Ивета
С момента появления на ферме прибываю в непонятном состоянии. Впервые в жизни я вижу такую старую женщину, причем меня удивил не только ее возраст, но и вид: одета она была не в балахон, как все знакомые мне люди, а в теплые брюки из грубой ткани, лохматую жилетку и светлую рубашку. И на ногах настоящая обувь, как у упырей! Ее волосы, длинные и седые, не острижены под корень, а красиво связаны и прикреплены к голове небольшим холмом.
Мужчина, которого я посчитала главным человеческим надсмотрщиком, оказался упырем и, самое ужасное, — хозяином этой фермы!
Второе, что привело меня в ступор — он не отправил меня на порку из-за того, что подала голос и обратилась к нему без его позволения. Не ударил за дерзкий взгляд, а когда в шоке от увиденного я вслух ляпнула глупость, которую вроде произнесла про себя, не убил на месте, а отвел в какую-то комнату и приказал дожидаться Миланы.
Здесь было тепло и сухо, но меня все равно бил озноб.
Чего теперь ожидать, не знаю… Эта неопределенность и пугала больше всего. Но то, что он не расправился со мной на месте, немного утешало. Словно у меня появилась надежда. Конечно, возможно он отправит меня на откачку, а может... пожалеет и прикажет только сильно избить. В любом случае, никто ведь не упустит столь благоприятный момент для воспитания новоявленной скотины.
Но все это было мелочью по сравнению с тем, что впервые с шести лет я гуляла на природе. Все, что видела в детстве, казалось мне странным сном, и вот, вновь в лесу и здесь все не так, как я помнила и представляла себе. А уж атака упырей и вовсе произвела на меня самое жуткое впечатление, напомнив пережитое в детстве. Привычно высокомерные и вечно раздраженные сегодня они показались мне просто дикими животными.
Я обняла плечи руками, чтобы хоть как-то унять дрожь... Зачем я об этом вспомнила!
Раскрытые в оскале пасти, слюна, бешеная алчба… и все это на фоне потрясающей воображение картины леса. Стена из высоких сосен, а запах… Впервые за много лет я вдыхала чудесный аромат сосен, пока не появились упыри, мне казалось, что вот-вот потеряю сознание от удовольствия.
Осмотревшись в новой комнате, я не сразу осознала, что здесь одна кровать. Как это? Остальные слуги будут спать со мной? Или придется ложиться на полу? Но пока здесь никого не было, я устало присела на край кровати. Мягко. Вдруг захотелось плюхнуться на нее так, чтобы сетка пружинила и подкидывала меня как можно выше…

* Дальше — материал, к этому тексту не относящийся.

/-- LOOM_JOB_COMPLETE (R383): the job of a pipe has every write acknowledged.  A DECODE job that
nothing else ended has reached the end of its buffer, with `consumed` bytes consumed, or RECORD_CAP
records; an ENCODE job has encoded every input it may. -/
def execLoomJobComplete (f : FieldId) (enc : Bool) (consumed cycles : Nat) (s : State) : Out :=
  .next (
    match (s.engine f.val unitLoom).running.find? (fun t => s.lPipe f.val t == enc) with
    | none => s
    | some t =>
      let job := if enc then (s.loom f.val).enc else (s.loom f.val).dec
      let ended : Option (Nat × Nat) := match t.status with
        | some st => some (st, t.detail)
        | none =>
          match job with
          | none => none
          | some j =>
            if j.task ≠ t.serial then none
            else if enc then (if encReady j = 0 then some (stOk, encDetail j) else none)
            else some (stOk, max j.consumed (min consumed (leField j.job 8 4)) % 2 ^ 32 +
              j.records % 2 ^ 16 * 2 ^ 32 + j.bad % 2 ^ 16 * 2 ^ 48)
      match ended with
      | none => s
      | some (st, detail) =>
        if !s.unitRuns f.val unitLoom then s
        else
          let s1 := s.modEngine f.val unitLoom (fun e => { e with
            running := e.running.filter (fun x => x.serial != t.serial), lastProgress := s.now })
          (s1.modLoom f.val (fun x => if enc then { x with enc := none } else { x with dec := none })
            ).finishTask f.val unitLoom t st detail cycles)

end Sys2Proof.Machine
end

Что за странные мысли. Схожу с ума?
Мне сказали, что на фермах люди живут в загонах, спят по тридцать человек в комнате, как в нашем питомнике, а тут… Тут кто-то спит на отдельной кровати, интересно, что этот раб делает на ферме, что его так ценят? Вот бы и мне…
Я поднялась с кровати, подошла к двери на свой страх и риск выглянула наружу. По лестнице поднималась запыхавшаяся Милана.
— Ох, девка, задала ты мне дел! — проворчала она, преодолев последние ступени. — Хозяин выругал, что сперва не покормила. Да откуда я знала, что ты голодная! Мы впервые купили человека из питомника!
— Третий день… — спокойно пояснила я, не понимая причин для ее волнения.
— Ох ты, бедняжечка! — Старица внезапно остановилась, словно испугалась. — Что же ты молчала! Да я бы…
Я с интересом разглядывала ее морщинистую кожу, представляя себе, как это, иметь возможность дожить до столь преклонного возраста.
Пока старушка громко сокрушалась о своей недогадливости, я пришла к выводу, что старые люди очень интересны и даже не лишены своеобразной привлекательности. Это же чудо, увидеть такого старого человека!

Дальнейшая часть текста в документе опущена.